2 Responses to “Der Verlust der Textkultur: Stefan Weber und das Copy-Pastiche.”


  1. Wie macht es die Welt nur, dass sie immer so passend eins und eins, in diesem Fall das Eingangszitat und diesen Beitrag Elkes, in der Zeit zusammenführt?

    Weltgeist nennt man das, dachte ich. Also Hegel zumindest. Und die Titanic freut sich, genauso wie du, gerne mal über dessen Schnippigkeiten (hier und hier, zum Beispiel).

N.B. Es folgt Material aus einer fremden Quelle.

/-! ## `setV` -/

@[simp] theorem State.setV_i (s : State) (r : Reg) (b : Byte) : (s.setV r b).i = s.i := rfl
@[simp] theorem State.setV_pc (s : State) (r : Reg) (b : Byte) : (s.setV r b).pc = s.pc := rfl
@[simp] theorem State.setV_stack (s : State) (r : Reg) (b : Byte) : (s.setV r b).stack = s.stack := rfl
@[simp] theorem State.setV_sp (s : State) (r : Reg) (b : Byte) : (s.setV r b).sp = s.sp := rfl
@[simp] theorem State.setV_dt (s : State) (r : Reg) (b : Byte) : (s.setV r b).dt = s.dt := rfl
@[simp] theorem State.setV_st (s : State) (r : Reg) (b : Byte) : (s.setV r b).st = s.st := rfl
@[simp] theorem State.setV_fb (s : State) (r : Reg) (b : Byte) : (s.setV r b).fb = s.fb := rfl
@[simp] theorem State.setV_dirty (s : State) (r : Reg) (b : Byte) : (s.setV r b).dirty = s.dirty := rfl
@[simp] theorem State.setV_key (s : State) (r : Reg) (b : Byte) : (s.setV r b).key = s.key := rfl
@[simp] theorem State.setV_mode (s : State) (r : Reg) (b : Byte) : (s.setV r b).mode = s.mode := rfl
@[simp] theorem State.setV_waitReg (s : State) (r : Reg) (b : Byte) : (s.setV r b).waitReg = s.waitReg := rfl
@[simp] theorem State.setV_mem (s : State) (r : Reg) (b : Byte) : (s.setV r b).mem = s.mem := rfl
@[simp] theorem State.setV_cfg (s : State) (r : Reg) (b : Byte) : (s.setV r b).cfg = s.cfg := rfl
@[simp] theorem State.setV_rndDraws (s : State) (r : Reg) (b : Byte) : (s.setV r b).rndDraws = s.rndDraws := rfl
@[simp] theorem State.setV_events (s : State) (r : Reg) (b : Byte) : (s.setV r b).events = s.events := rfl
@[simp] theorem State.byteAt_setV (s : State) (r : Reg) (b : Byte) (a' : Nat) : (s.setV r b).byteAt a' = s.byteAt a' := rfl
@[simp] theorem State.pixel_setV (s : State) (r : Reg) (b : Byte) (col : Fin 64) (row : Fin 32) : (s.setV r b).pixel col row = s.pixel col row := rfl
@[simp] theorem State.resolve_setV (s : State) (r : Reg) (b : Byte) (a' : Nat) : (s.setV r b).resolve a' = s.resolve a' := rfl
@[simp] theorem State.indexed_setV (s : State) (r : Reg) (b : Byte) (k : Nat) : (s.setV r b).indexed k = s.indexed k := rfl

/-! ## `advance` -/

@[simp] theorem State.advance_v (s : State) : s.advance.v = s.v := rfl
@[simp] theorem State.advance_i (s : State) : s.advance.i = s.i := rfl
@[simp] theorem State.advance_pc (s : State) : s.advance.pc = s.pc + 2 := rfl
@[simp] theorem State.advance_stack (s : State) : s.advance.stack = s.stack := rfl
@[simp] theorem State.advance_sp (s : State) : s.advance.sp = s.sp := rfl
@[simp] theorem State.advance_dt (s : State) : s.advance.dt = s.dt := rfl
@[simp] theorem State.advance_st (s : State) : s.advance.st = s.st := rfl
@[simp] theorem State.advance_fb (s : State) : s.advance.fb = s.fb := rfl
@[simp] theorem State.advance_dirty (s : State) : s.advance.dirty = s.dirty := rfl
@[simp] theorem State.advance_key (s : State) : s.advance.key = s.key := rfl
@[simp] theorem State.advance_mode (s : State) : s.advance.mode = s.mode := rfl
@[simp] theorem State.advance_waitReg (s : State) : s.advance.waitReg = s.waitReg := rfl
@[simp] theorem State.advance_mem (s : State) : s.advance.mem = s.mem := rfl
@[simp] theorem State.advance_cfg (s : State) : s.advance.cfg = s.cfg := rfl
@[simp] theorem State.advance_rndDraws (s : State) : s.advance.rndDraws = s.rndDraws := rfl
@[simp] theorem State.advance_events (s : State) : s.advance.events = s.events := rfl
@[simp] theorem State.getV_advance (s : State) (q : Reg) : s.advance.getV q = s.getV q := rfl
@[simp] theorem State.byteAt_advance (s : State) (a' : Nat) : s.advance.byteAt a' = s.byteAt a' := rfl
@[simp] theorem State.pixel_advance (s : State) (col : Fin 64) (row : Fin 32) : s.advance.pixel col row = s.pixel col row := rfl
@[simp] theorem State.resolve_advance (s : State) (a' : Nat) : s.advance.resolve a' = s.resolve a' := rfl
@[simp] theorem State.indexed_advance (s : State) (k : Nat) : s.advance.indexed k = s.indexed k := rfl

/-! ## `skipIf` -/

@[simp] theorem State.skipIf_v (s : State) (c : Bool) : (s.skipIf c).v = s.v := rfl
@[simp] theorem State.skipIf_i (s : State) (c : Bool) : (s.skipIf c).i = s.i := rfl
@[simp] theorem State.skipIf_pc (s : State) (c : Bool) : (s.skipIf c).pc = if c then s.pc + 4 else s.pc + 2 := rfl
@[simp] theorem State.skipIf_stack (s : State) (c : Bool) : (s.skipIf c).stack = s.stack := rfl
@[simp] theorem State.skipIf_sp (s : State) (c : Bool) : (s.skipIf c).sp = s.sp := rfl
@[simp] theorem State.skipIf_dt (s : State) (c : Bool) : (s.skipIf c).dt = s.dt := rfl
@[simp] theorem State.skipIf_st (s : State) (c : Bool) : (s.skipIf c).st = s.st := rfl
@[simp] theorem State.skipIf_fb (s : State) (c : Bool) : (s.skipIf c).fb = s.fb := rfl
@[simp] theorem State.skipIf_dirty (s : State) (c : Bool) : (s.skipIf c).dirty = s.dirty := rfl
@[simp] theorem State.skipIf_key (s : State) (c : Bool) : (s.skipIf c).key = s.key := rfl
@[simp] theorem State.skipIf_mode (s : State) (c : Bool) : (s.skipIf c).mode = s.mode := rfl
@[simp] theorem State.skipIf_waitReg (s : State) (c : Bool) : (s.skipIf c).waitReg = s.waitReg := rfl
@[simp] theorem State.skipIf_mem (s : State) (c : Bool) : (s.skipIf c).mem = s.mem := rfl
@[simp] theorem State.skipIf_cfg (s : State) (c : Bool) : (s.skipIf c).cfg = s.cfg := rfl
@[simp] theorem State.skipIf_rndDraws (s : State) (c : Bool) : (s.skipIf c).rndDraws = s.rndDraws := rfl
@[simp] theorem State.skipIf_events (s : State) (c : Bool) : (s.skipIf c).events = s.events := rfl
@[simp] theorem State.getV_skipIf (s : State) (c : Bool) (q : Reg) : (s.skipIf c).getV q = s.getV q := rfl
@[simp] theorem State.byteAt_skipIf (s : State) (c : Bool) (a' : Nat) : (s.skipIf c).byteAt a' = s.byteAt a' := rfl
@[simp] theorem State.pixel_skipIf (s : State) (c : Bool) (col : Fin 64) (row : Fin 32) : (s.skipIf c).pixel col row = s.pixel col row := rfl
@[simp] theorem State.resolve_skipIf (s : State) (c : Bool) (a' : Nat) : (s.skipIf c).resolve a' = s.resolve a' := rfl
@[simp] theorem State.indexed_skipIf (s : State) (c : Bool) (k : Nat) : (s.skipIf c).indexed k = s.indexed k := rfl

/-! ## `jumpTo` -/

@[simp] theorem State.jumpTo_v (s : State) (a : Word) : (s.jumpTo a).v = s.v := rfl
@[simp] theorem State.jumpTo_i (s : State) (a : Word) : (s.jumpTo a).i = s.i := rfl
@[simp] theorem State.jumpTo_pc (s : State) (a : Word) : (s.jumpTo a).pc = a := rfl
@[simp] theorem State.jumpTo_stack (s : State) (a : Word) : (s.jumpTo a).stack = s.stack := rfl
@[simp] theorem State.jumpTo_sp (s : State) (a : Word) : (s.jumpTo a).sp = s.sp := rfl
@[simp] theorem State.jumpTo_dt (s : State) (a : Word) : (s.jumpTo a).dt = s.dt := rfl
@[simp] theorem State.jumpTo_st (s : State) (a : Word) : (s.jumpTo a).st = s.st := rfl
@[simp] theorem State.jumpTo_fb (s : State) (a : Word) : (s.jumpTo a).fb = s.fb := rfl
@[simp] theorem State.jumpTo_dirty (s : State) (a : Word) : (s.jumpTo a).dirty = s.dirty := rfl
@[simp] theorem State.jumpTo_key (s : State) (a : Word) : (s.jumpTo a).key = s.key := rfl
@[simp] theorem State.jumpTo_mode (s : State) (a : Word) : (s.jumpTo a).mode = s.mode := rfl
@[simp] theorem State.jumpTo_waitReg (s : State) (a : Word) : (s.jumpTo a).waitReg = s.waitReg := rfl
@[simp] theorem State.jumpTo_mem (s : State) (a : Word) : (s.jumpTo a).mem = s.mem := rfl
@[simp] theorem State.jumpTo_cfg (s : State) (a : Word) : (s.jumpTo a).cfg = s.cfg := rfl
@[simp] theorem State.jumpTo_rndDraws (s : State) (a : Word) : (s.jumpTo a).rndDraws = s.rndDraws := rfl
@[simp] theorem State.jumpTo_events (s : State) (a : Word) : (s.jumpTo a).events = s.events := rfl
@[simp] theorem State.getV_jumpTo (s : State) (a : Word) (q : Reg) : (s.jumpTo a).getV q = s.getV q := rfl
@[simp] theorem State.byteAt_jumpTo (s : State) (a : Word) (a' : Nat) : (s.jumpTo a).byteAt a' = s.byteAt a' := rfl
@[simp] theorem State.pixel_jumpTo (s : State) (a : Word) (col : Fin 64) (row : Fin 32) : (s.jumpTo a).pixel col row = s.pixel col row := rfl
@[simp] theorem State.resolve_jumpTo (s : State) (a : Word) (a' : Nat) : (s.jumpTo a).resolve a' = s.resolve a' := rfl
@[simp] theorem State.indexed_jumpTo (s : State) (a : Word) (k : Nat) : (s.jumpTo a).indexed k = s.indexed k := rfl

/-! ## `setI` -/

@[simp] theorem State.setI_v (s : State) (a : Word) : (s.setI a).v = s.v := rfl
@[simp] theorem State.setI_i (s : State) (a : Word) : (s.setI a).i = a := rfl
@[simp] theorem State.setI_pc (s : State) (a : Word) : (s.setI a).pc = s.pc := rfl
@[simp] theorem State.setI_stack (s : State) (a : Word) : (s.setI a).stack = s.stack := rfl
@[simp] theorem State.setI_sp (s : State) (a : Word) : (s.setI a).sp = s.sp := rfl
@[simp] theorem State.setI_dt (s : State) (a : Word) : (s.setI a).dt = s.dt := rfl
@[simp] theorem State.setI_st (s : State) (a : Word) : (s.setI a).st = s.st := rfl
@[simp] theorem State.setI_fb (s : State) (a : Word) : (s.setI a).fb = s.fb := rfl
@[simp] theorem State.setI_dirty (s : State) (a : Word) : (s.setI a).dirty = s.dirty := rfl
@[simp] theorem State.setI_key (s : State) (a : Word) : (s.setI a).key = s.key := rfl
@[simp] theorem State.setI_mode (s : State) (a : Word) : (s.setI a).mode = s.mode := rfl
@[simp] theorem State.setI_waitReg (s : State) (a : Word) : (s.setI a).waitReg = s.waitReg := rfl
@[simp] theorem State.setI_mem (s : State) (a : Word) : (s.setI a).mem = s.mem := rfl
@[simp] theorem State.setI_cfg (s : State) (a : Word) : (s.setI a).cfg = s.cfg := rfl
@[simp] theorem State.setI_rndDraws (s : State) (a : Word) : (s.setI a).rndDraws = s.rndDraws := rfl
@[simp] theorem State.setI_events (s : State) (a : Word) : (s.setI a).events = s.events := rfl
@[simp] theorem State.getV_setI (s : State) (a : Word) (q : Reg) : (s.setI a).getV q = s.getV q := rfl
@[simp] theorem State.byteAt_setI (s : State) (a : Word) (a' : Nat) : (s.setI a).byteAt a' = s.byteAt a' := rfl
@[simp] theorem State.pixel_setI (s : State) (a : Word) (col : Fin 64) (row : Fin 32) : (s.setI a).pixel col row = s.pixel col row := rfl
@[simp] theorem State.resolve_setI (s : State) (a : Word) (a' : Nat) : (s.setI a).resolve a' = s.resolve a' := rfl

    Aber zu Webers Polemik: ich denke, dass steht in einem Zusammenhang mit anderen Polemiken, die – warum auch immer – gesellschaftliche und wissenschaftliche Tendenzen (“Kundenparadigma”), die einem Unbehagen bereiten, relativ umstandslos mit “postmodernen” Wissenschaftsdisziplinen (cultural studies vorallem) und dem “postmodernen” Internet-Kulturen zusammen zu schmeissen und dass als Kritik präsentieren. Wobei letztlich als Ausweg fast immer nur auf alte Bilder der Wissenschaft oder Gesellschaft zurück verwiesen werden kann.
    Ed D’Angelo hat sowas für us-amerikanische Bibliotheken gemacht (Barbarians at the Gates of the Public Library).
    Das ist immer wieder ärgerlich, weil diese Texte letztlich so tun, als wäre es früher besser gewesen und jetzt nur schlechter. Als ob nicht auch heute das kritische Lesen Teil der “Internet-Kultur” wäre, als ob “Mini-Forschungen” nicht schon immer Teil der Wissenschaft gewesen, Kopieren und sich-die-Arbeit-einfach-machen nicht schon immer (im Rahmen der jeweiligen Möglichkeiten) Teil von Wissenschaft war und die “Kundenorientierung” nicht schon bei den reisenden Experimentatoren an den adligen Höfen des 18. und 19. Jahrhunderts hoch im Kurs gestanden hätte. Es steckt schon ein gewisses historisches Vergessen und Verklären der Vergangenheit hinter solchen Polemiken. Was oft gerade deshalb ärgerlich ist, weil die angesprochenen Tendenzen ja doch kritisiert werden müssten. Aber doch nicht so. Und vor allem: wozu? Damit ich mich auf die Wiese lege und ein Buch lese?

  2. 2Micha

    Ein Buch muss verkauft werden. Dazu benötigt man Aufmerksamkeit. Aufmerksamkeit gewinnt man durch Provokation. Das ist alles.